[Stored dataset items]
--- START ---

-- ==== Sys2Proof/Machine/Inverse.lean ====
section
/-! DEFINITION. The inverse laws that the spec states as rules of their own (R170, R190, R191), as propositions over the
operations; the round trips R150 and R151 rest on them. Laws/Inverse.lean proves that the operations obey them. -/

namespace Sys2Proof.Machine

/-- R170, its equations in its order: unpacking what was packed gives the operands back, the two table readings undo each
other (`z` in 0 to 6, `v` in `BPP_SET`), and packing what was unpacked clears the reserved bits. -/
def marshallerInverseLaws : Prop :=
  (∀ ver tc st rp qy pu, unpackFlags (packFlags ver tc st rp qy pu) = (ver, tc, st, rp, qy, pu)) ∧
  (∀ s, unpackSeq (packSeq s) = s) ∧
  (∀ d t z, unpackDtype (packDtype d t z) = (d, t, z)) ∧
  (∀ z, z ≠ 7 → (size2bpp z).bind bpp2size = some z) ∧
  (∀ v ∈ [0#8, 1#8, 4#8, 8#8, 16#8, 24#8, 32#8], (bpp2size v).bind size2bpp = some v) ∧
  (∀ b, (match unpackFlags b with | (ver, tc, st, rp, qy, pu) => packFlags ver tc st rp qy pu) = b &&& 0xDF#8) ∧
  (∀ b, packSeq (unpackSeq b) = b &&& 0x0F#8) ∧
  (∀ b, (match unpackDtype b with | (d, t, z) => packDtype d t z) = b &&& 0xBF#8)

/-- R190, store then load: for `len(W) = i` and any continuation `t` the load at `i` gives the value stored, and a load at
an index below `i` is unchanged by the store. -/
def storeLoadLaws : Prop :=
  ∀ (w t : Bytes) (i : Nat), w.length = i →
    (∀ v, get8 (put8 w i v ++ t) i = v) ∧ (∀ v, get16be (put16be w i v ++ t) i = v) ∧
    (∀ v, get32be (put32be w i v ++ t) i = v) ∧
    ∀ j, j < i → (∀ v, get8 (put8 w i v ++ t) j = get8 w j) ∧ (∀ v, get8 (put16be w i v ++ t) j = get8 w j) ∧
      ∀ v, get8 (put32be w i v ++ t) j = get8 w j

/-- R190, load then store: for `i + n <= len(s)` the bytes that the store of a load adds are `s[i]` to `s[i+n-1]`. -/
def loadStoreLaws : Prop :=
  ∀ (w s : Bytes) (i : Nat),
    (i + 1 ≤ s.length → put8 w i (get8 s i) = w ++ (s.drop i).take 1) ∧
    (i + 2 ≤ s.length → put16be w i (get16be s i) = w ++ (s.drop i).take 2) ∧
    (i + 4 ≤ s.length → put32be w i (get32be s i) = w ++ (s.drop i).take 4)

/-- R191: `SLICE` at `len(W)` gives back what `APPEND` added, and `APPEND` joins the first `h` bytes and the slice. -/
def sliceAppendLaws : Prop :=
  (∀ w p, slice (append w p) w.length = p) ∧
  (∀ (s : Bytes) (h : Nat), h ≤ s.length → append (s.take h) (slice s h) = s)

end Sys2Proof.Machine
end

--- END ---

* **Task to complete**:
What you should produce is an exact copy of the records above.

* **Reply to the exercise**:
-- ==== Sys2Proof/Machine/Inverse.lean ====
section
/-! DEFINITION. The inverse laws that the spec states as rules of their own (R170, R190, R191), as propositions over the
operations; the round trips R150 and R151 rest on them. Laws/Inverse.lean proves that the operations obey them. -/

namespace Sys2Proof.Machine

/-- R170, its equations in its order: unpacking what was packed gives the operands back, the two table readings undo each
other (`z` in 0 to 6, `v` in `BPP_SET`), and packing what was unpacked clears the reserved bits. -/
def marshallerInverseLaws : Prop :=
  (∀ ver tc st rp qy pu, unpackFlags (packFlags ver tc st rp qy pu) = (ver, tc, st, rp, qy, pu)) ∧
  (∀ s, unpackSeq (packSeq s) = s) ∧
  (∀ d t z, unpackDtype (packDtype d t z) = (d, t, z)) ∧
  (∀ z, z ≠ 7 → (size2bpp z).bind bpp2size = some z) ∧
  (∀ v ∈ [0#8, 1#8, 4#8, 8#8, 16#8, 24#8, 32#8], (bpp2size v).bind size2bpp = some v) ∧
  (∀ b, (match unpackFlags b with | (ver, tc, st, rp, qy, pu) => packFlags ver tc st rp qy pu) = b &&& 0xDF#8) ∧
  (∀ b, packSeq (unpackSeq b) = b &&& 0x0F#8) ∧
  (∀ b, (match unpackDtype b with | (d, t, z) => packDtype d t z) = b &&& 0xBF#8)

/-- R190, store then load: for `len(W) = i` and any continuation `t` the load at `i` gives the value stored, and a load at
an index below `i` is unchanged by the store. -/
def storeLoadLaws : Prop :=
  ∀ (w t : Bytes) (i : Nat), w.length = i →
    (∀ v, get8 (put8 w i v ++ t) i = v) ∧ (∀ v, get16be (put16be w i v ++ t) i = v) ∧
    (∀ v, get32be (put32be w i v ++ t) i = v) ∧
    ∀ j, j < i → (∀ v, get8 (put8 w i v ++ t) j = get8 w j) ∧ (∀ v, get8 (put16be w i v ++ t) j = get8 w j) ∧
      ∀ v, get8 (put32be w i v ++ t) j = get8 w j

/-- R190, load then store: for `i + n <= len(s)` the bytes that the store of a load adds are `s[i]` to `s[i+n-1]`. -/
def loadStoreLaws : Prop :=
  ∀ (w s : Bytes) (i : Nat),
    (i + 1 ≤ s.length → put8 w i (get8 s i) = w ++ (s.drop i).take 1) ∧
    (i + 2 ≤ s.length → put16be w i (get16be s i) = w ++ (s.drop i).take 2) ∧
    (i + 4 ≤ s.length → put32be w i (get32be s i) = w ++ (s.drop i).take 4)

/-- R191: `SLICE` at `len(W)` gives back what `APPEND` added, and `APPEND` joins the first `h` bytes and the slice. -/
def sliceAppendLaws : Prop :=
  (∀ w p, slice (append w p) w.length = p) ∧
  (∀ (s : Bytes) (h : Nat), h ≤ s.length → append (s.take h) (slice s h) = s)

end Sys2Proof.Machine
end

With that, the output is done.